Fred sold his house in April 2010, but he’s still fighting with his mortgage lender about the cost of getting out early.
He knew he’d be penalized to break out of a five-year closed mortgage with 26 months left in the term. But he figured he paid $3,000 too much because of the way the penalty was calculated.
The lender used an interest rate of 6.05 per cent, not the 5.55 per cent rate he was paying - the only rate shown in his mortgage document.
Adding a half-point to the so-called discounted rate meant he was charged $13,125, instead of the $10,000 he thought he actually owed.
“As a lawyer, I’m embarrassed at being caught out by such a manipulation,” said Fred (who doesn’t want to use his real name).
“My knowledge of contract law suggests they shouldn’t be able to impose a discount not referenced in the documents.”
I often hear complaints from readers about the way financial institutions calculate penalties for getting out of closed mortgages before the term ends.
Most lenders require paying a penalty of either three months’ interest or an interest-rate differential (IRD), whichever is higher, to make an early exit.

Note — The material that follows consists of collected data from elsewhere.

/-- How many bits of the word an instruction fixes (the ones of the table's mask). -/
def fixedBits (i : Instr) : Nat :=
  match i with
  | .next _ _ => 25
  | .br _ _ _ _ _ => 4
  | .brp _ _ _ _ _ _ => 4
  | .jmp _ _ _ => 4
  | .call _ _ _ => 4
  | .jmpx _ _ _ => 20
  | .loop _ _ _ _ => 8
  | .loopi _ _ _ _ => 4
  | .waitc _ _ _ => 4
  | .trap _ _ _ => 9
  | .eret _ _ => 25
  | .done _ _ => 25
  | .halt _ _ => 25
  | .brk _ _ _ => 9
  | .iwait _ _ _ => 13
  | .scalarNop => 32
  | .lui _ _ => 7
  | .addi _ _ _ => 10
  | .slti _ _ _ => 10
  | .sltiu _ _ _ => 10
  | .xori _ _ _ => 10
  | .ori _ _ _ => 10
  | .andi _ _ _ => 10
  | .slli _ _ _ => 16
  | .srli _ _ _ => 16
  | .srai _ _ _ => 16
  | .addiw _ _ _ => 10
  | .slliw _ _ _ => 17
  | .srliw _ _ _ => 17
  | .sraiw _ _ _ => 17
  | .add _ _ _ => 17
  | .sub _ _ _ => 17
  | .sll _ _ _ => 17
  | .slt _ _ _ => 17
  | .sltu _ _ _ => 17
  | .xor _ _ _ => 17
  | .srl _ _ _ => 17
  | .sra _ _ _ => 17
  | .or _ _ _ => 17
  | .and _ _ _ => 17
  | .mul _ _ _ => 17
  | .mulh _ _ _ => 17
  | .mulhsu _ _ _ => 17
  | .mulhu _ _ _ => 17
  | .div _ _ _ => 17
  | .divu _ _ _ => 17
  | .rem _ _ _ => 17
  | .remu _ _ _ => 17
  | .addw _ _ _ => 17
  | .subw _ _ _ => 17
  | .sllw _ _ _ => 17
  | .srlw _ _ _ => 17
  | .sraw _ _ _ => 17
  | .mulw _ _ _ => 17
  | .divw _ _ _ => 17
  | .divuw _ _ _ => 17
  | .remw _ _ _ => 17
  | .remuw _ _ _ => 17
  | .lb _ _ _ => 10
  | .lh _ _ _ => 10
  | .lw _ _ _ => 10
  | .ld _ _ _ => 10
  | .lbu _ _ _ => 10
  | .lhu _ _ _ => 10
  | .lwu _ _ _ => 10
  | .sb _ _ _ _ => 10
  | .sh _ _ _ _ => 10
  | .sw _ _ _ _ => 10
  | .sd _ _ _ _ => 10
  | .shw _ _ _ _ => 21
  | .shr _ _ _ _ => 21
  | .brld _ _ => 21
  | .brst _ _ => 21
  | .getd _ _ _ => 15
  | .setd _ _ _ => 15
  | .clz _ _ => 22
  | .ctz _ _ => 22
  | .popc _ _ => 22
  | .spillx _ _ _ => 19
  | .fillx _ _ _ => 19
  | .ldfW _ _ => 22
  | .ldfD _ _ => 22
  | .ldfeW _ _ => 22
  | .ldfeD _ _ => 22
  | .ldt _ _ => 22
  | .steW _ _ => 22
  | .steD _ _ => 22
  | .stfW _ _ => 22
  | .stfD _ _ => 22
  | .sete _ => 27
  | .setf _ => 27
  | .bari _ _ => 22
  | .bara _ _ => 22
  | .barw _ _ _ => 17
  | .baraw _ _ _ => 17
  | .barc _ _ => 22
  | .bart _ _ => 22
  | .waitvEq _ _ _ => 17
  | .waitvNe _ _ _ => 17
  | .amoadd _ _ _ _ _ => 14
  | .amoswap _ _ _ _ _ => 14
  | .amocas _ _ _ _ _ => 14
  | .amoand _ _ _ _ _ => 14
  | .amoor _ _ _ _ _ => 14
  | .amoxor _ _ _ _ _ => 14
  | .amomin _ _ _ _ _ => 14
  | .amomax _ _ _ _ _ => 14
  | .amominu _ _ _ _ _ => 14
  | .amomaxu _ _ _ _ _ => 14
  | .amofadd _ _ _ _ => 15
  | .redadd _ _ _ _ => 19
  | .redand _ _ _ _ => 19
  | .redor _ _ _ _ => 19
  | .redxor _ _ _ _ => 19
  | .redmin _ _ _ _ => 19
  | .redmax _ _ _ _ => 19
  | .redminu _ _ _ _ => 19
  | .redmaxu _ _ _ _ => 19
  | .redfadd _ _ _ => 20
  | .redofadd _ _ _ _ => 15
  | .lda _ _ _ _ => 19
  | .stl _ _ _ _ => 19
  | .fence _ _ => 28
  | .tget _ _ _ => 25
  | .tdone _ => 27
  | .tabort _ => 27
  | .tspawn _ _ => 22
  | .launch _ _ _ => 17
  | .lwait _ _ => 22
  | .rand _ => 27
  | .valuNop => 32
  | .vadd _ _ _ _ _ => 14
  | .vsub _ _ _ _ _ => 14
  | .vmul _ _ _ _ _ => 14
  | .vmulh _ _ _ _ _ _ => 13
  | .vmac _ _ _ _ _ => 14
  | .vand _ _ _ _ _ => 14
  | .vor _ _ _ _ _ => 14
  | .vxor _ _ _ _ _ => 14
  | .vshl _ _ _ _ _ _ _ => 8
  | .vshr _ _ _ _ _ _ _ => 8
  | .vsra _ _ _ _ _ _ _ => 8
  | .vmin _ _ _ _ _ _ => 13
  | .vmax _ _ _ _ _ _ => 13
  | .vabs _ _ _ _ => 18
  | .vadds _ _ _ _ _ _ _ => 12
  | .vfadd _ _ _ _ _ => 14
  | .vfsub _ _ _ _ _ => 14
  | .vfmul _ _ _ _ _ => 14
  | .vfma _ _ _ _ _ => 14
  | .vfms _ _ _ _ _ => 14
  | .vfmin _ _ _ _ _ => 14
  | .vfmax _ _ _ _ _ => 14
  | .vfsgn _ _ _ _ _ _ => 12
  | .vcmp _ _ _ _ _ _ _ => 11
  | .vsel _ _ _ _ _ => 14
  | .vmovi _ _ _ _ _ _ => 6
  | .vmovx _ _ _ _ => 17
  | .vmov _ _ _ _ => 18
  | .xmv _ _ _ _ => 18
  | .vshuf4 _ _ _ _ => 18
  | .vrand _ _ _ => 20
  | .vperm _ _ _ _ _ _ => 13
  | .vrot _ _ _ _ _ => 10
  | .vbcast _ _ _ _ _ => 10
  | .vzip _ _ _ _ _ _ => 13
  | .vuzp _ _ _ _ _ _ => 13
  | .vrsum _ _ _ _ => 18
  | .vrmax _ _ _ _ => 18
  | .vrmin _ _ _ _ => 18
  | .vcvt _ _ _ _ _ _ _ => 6
  | .vpack _ _ _ _ _ _ _ => 6
  | .vunpk _ _ _ _ _ _ _ => 6
  | .plog _ _ _ _ => 19
  | .pcnt _ _ _ => 21
  | .pfirst _ _ _ => 21
  | .pset _ _ _ => 21
  | .vspill _ _ => 20
  | .vfill _ _ => 20
  | .vext _ _ _ _ _ => 12
  | .vins _ _ _ _ _ => 12
  | .vexp2 _ _ _ _ => 18
  | .vlog2 _ _ _ _ => 18
  | .vrcp _ _ _ _ => 18
  | .vrsqrt _ _ _ _ => 18
  | .vsqrt _ _ _ _ => 18
  | .vtanh _ _ _ _ => 18
  | .verf _ _ _ _ => 18
  | .acr _ _ _ _ _ _ _ _ => 8
  | .acw _ _ _ _ _ _ => 12
  | .acs _ _ _ _ => 22
  | .acsw _ _ _ _ => 22
  | .vmNop => 32
  | .vld _ _ _ _ _ => 5
  | .vst _ _ _ _ _ => 6
  | .vlds _ _ _ _ _ => 5
  | .vsts _ _ _ _ _ => 6
  | .vgth _ _ _ _ _ => 6
  | .vsct _ _ _ _ _ => 7
  | .vldl _ _ _ _ => 12
  | .vstl _ _ _ _ => 13
  | .vldf _ _ _ _ _ => 5
  | .vste _ _ _ _ _ => 6
  | .vpush _ _ => 24
  | .vpop _ _ => 23
  | .vstb _ _ _ _ _ => 6
  | .vred _ _ _ _ _ => 9
  | .vpref _ _ _ _ => 10
  | .mxNop => 32
  | .mwl _ _ => 27
  | .mma _ _ _ _ _ => 13
  | .mmz _ _ _ _ _ => 13
  | .mmg _ _ _ _ _ _ => 12
  | .mtl _ _ _ _ _ _ => 11
  | .msm _ _ _ _ _ _ => 10
  | .mclr _ _ => 29
  | .mout _ _ _ _ _ => 12
  | .mside _ _ _ => 26
  | .mwait _ => 31
  | .stNop => 32
  | .cpy _ _ _ _ _ => 8
  | .cpyq _ _ _ _ _ => 10
  | .cpyo _ _ _ _ _ => 10
  | .cwait _ _ => 26
  | .ringi _ _ => 23
  | .wset _ _ _ _ _ => 10
  | .wadv _ _ _ => 18
  | .kpost _ _ _ _ _ => 6
  | .kwait _ _ => 22
  | .ovl _ _ => 22
  | .pref _ _ _ => 19
  | .res _ _ => 25
  | .resultLand _ => 0
  | .interlockedResultLand _ _ => 0
  | .waitcExpire _ => 0
  | .waitvTimeout _ => 0
  | .lwbReplayLand _ => 0
  | .baseRegionLoad _ _ => 0
  | .ovlRegionWritten _ _ _ => 0
  | .jobStart _ _ => 0
  | .ringSlotClaim _ _ => 0
  | .jobComplete _ _ => 0
  | .jobFault _ _ => 0
  | .mxSlotRelease _ => 0
  | .mxRowPush _ => 0
  | .mtlStep _ => 0
  | .mxFinish _ => 0
  | .idleCorePass _ => 0
  | .taskStart _ => 0
  | .taskComplete _ => 0
  | .subversionMerge _ _ _ => 0
  | .admissionRead _ _ => 0
  | .admission _ _ => 0
  | .launchComplete _ _ => 0
  | .launchCommit _ _ => 0
  | .prepareAcknowledge _ _ _ => 0
  | .prepareTimeout _ _ => 0
  | .preparedAccessResume _ => 0
  | .rehearsalCompare _ _ => 0
  | .versionFree _ _ => 0
  | .collectiveComplete _ _ => 0
  | .chunkComplete _ _ _ => 0
  | .laneBoundary _ => 0
  | .hopGrant _ _ => 0
  | .preemptDecision _ _ _ => 0
  | .drainWindowExpire _ => 0
  | .park _ => 0
  | .saveComplete _ => 0
  | .restore _ _ => 0
  | .restoreComplete _ => 0
  | .watchdogFire _ => 0
  | .contextKill _ => 0
  | .contextCreate _ _ => 0
  | .pageWalkComplete _ => 0
  | .pagePresent _ _ => 0
  | .addressInvalid _ _ => 0
  | .mappingChange _ _ _ => 0
  | .pageMigrate _ _ _ => 0
  | .codeLoad _ _ => 0
  | .codeUnload _ => 0
  | .forcedUnload _ => 0
  | .dbgSet _ _ _ _ => 0
  | .debugResume _ => 0
  | .codeSample _ _ _ => 0
  | .codeChange _ => 0
  | .heartbeat _ => 0
  | .heartbeatDeadline _ => 0
  | .takeover _ => 0
  | .patrolScrub _ => 0
  | .wipe _ => 0
  | .classifyWindow _ => 0
  | .demote _ _ => 0
  | .promote _ _ => 0
  | .flyBind _ _ _ => 0
  | .flyCancel _ => 0
  | .flySave _ => 0
  | .flySwitch _ => 0
  | .flyAbandon _ => 0
  | .flyRelease _ => 0
  | .recreate _ _ _ => 0
  | .remoteStore _ => 0
  | .loadRequest _ => 0
  | .loadResponse _ => 0
  | .acknowledgement _ => 0
  | .refusal _ => 0
  | .remoteAtomic _ => 0
  | .remoteReduction _ => 0
  | .chorusUpOrdered _ => 0
  | .chorusUpUnordered _ => 0
  | .chorusDown _ => 0
  | .reservationRequest _ => 0
  | .grant _ => 0
  | .commitControl _ => 0
  | .flyControl _ => 0
  | .flyData _ => 0
  | .flitRetransmit _ _ => 0
  | .portRetrainFail _ => 0
  | .routeSet _ _ => 0
  | .nodeNumberSet _ => 0
  | .doorbell _ _ _ => 0
  | .bar2Read _ _ => 0
  | .bar2Write _ _ => 0
  | .registerWrite _ _ => 0
  | .completionFree _ _ => 0
  | .status => 0
  | .fwStage _ _ => 0
  | .fwCommit _ => 0
  | .reset => 0
  | .lcAdvance _ => 0
  | .report _ _ => 0
  | .idkey => 0
  | .setLtol _ => 0
  | .powerOnReset => 0
  | .hostReset => 0
  | .bootComplete => 0
  | .lowPowerEntry => 0
  | .wake => 0
  | .throttle => 0
  | .clockRestore => 0
  | .thermalTrip => 0
  | .logicalClockTick _ => 0
  | .powerLoss => 0
  | .contextResume _ => 0
  | .contextFree _ => 0
  | .debuggerAttach _ _ => 0
  | .debugContextSave _ => 0
  | .commitOutcomeQuery _ _ _ => 0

Since rates have dropped in recent years, the IRD – based on the gap between the original rate and the rate for the remaining term, the outstanding balance and the number of months left – is almost always used.
Here’s the problem: Lenders calculate these penalties in different ways. There’s no standardization. Disclosure is minimal.
As a result, borrowers get hosed when they refinance or sell their homes.
Finance Minister Jim Flaherty promised to bring in rules to standardize the calculation and disclosure of mortgage penalties in his 2010 budget.
Why has there been no progress in more than a year? The answer I received made me think that lenders are working to delay implementation.
“As these issues are complex, they are still under development at this time,” said Stephanie Rubec, a finance department spokeswoman, in early March.
“Over the coming months, measures pertaining to mortgage prepayment penalties will be advanced.”
With a federal election coming in May, new rules for IRD penalties will be put off even longer.
So, here are five tips for those taking out mortgages or renewing mortgages in the coming months.
Think twice about taking out a closed mortgage. Get an open mortgage or a variable-rate mortgage that won’t penalize you for leaving early. You can always lock in to a fixed-rate mortgage later if interest rates shoot up.
Consider a three-year term if you’re getting a fixed-rate mortgage. Lenders push a five-year term because it’s more profitable, but they know the average mortgage is held only three years. Life is uncertain, so why tie yourself up and pay a big penalty to leave? Do you know what you’ll be doing in 2016?
Find out if the rate you’re offered is a discounted rate that will be grossed up if you want to leave early. Ask the lender to give you something in writing that lays out the formula used to calculate the IRD penalty (since you rarely find it in your mortgage documents).
Remember that IRD penalties are a moving target. The lender can quote one amount today and a higher amount tomorrow, depending on the time it takes to sell your property. CBC TV news ran a recent story of a man whose penalty had doubled to $33,800 because the calculation had changed over a few months.
Make sure the lender lets you make a prepayment before discharging your mortgage. Most contracts allow prepayments of 10 to 25 per cent of the balance each year without penalty. But unless you ask, you may not be given the option, despite successful class actions against banks in recent years.
In Fred’s case, the lender didn’t apply his prepayment privileges. Luckily, he caught the error and made a $73,000 prepayment on the day the mortgage was discharged.
He had access to the funds because he was buying and selling a property at the same time, but he still had to fight to get the money to the lender.
“Thankfully, I was able to make the maximum permitted prepayment on the day of closing, but only after a last-minute and stressful series of phone calls with my real estate lawyer and the bank,” he says.
Learn from Fred’s experience. The banks are not your friend and their offers of discounted rates can come back to bite you later on.
Finally, use an accredited mortgage broker to find the best product for you and minimize the IRD penalty. They know how to negotiate with banks and they can help you fight for your rights.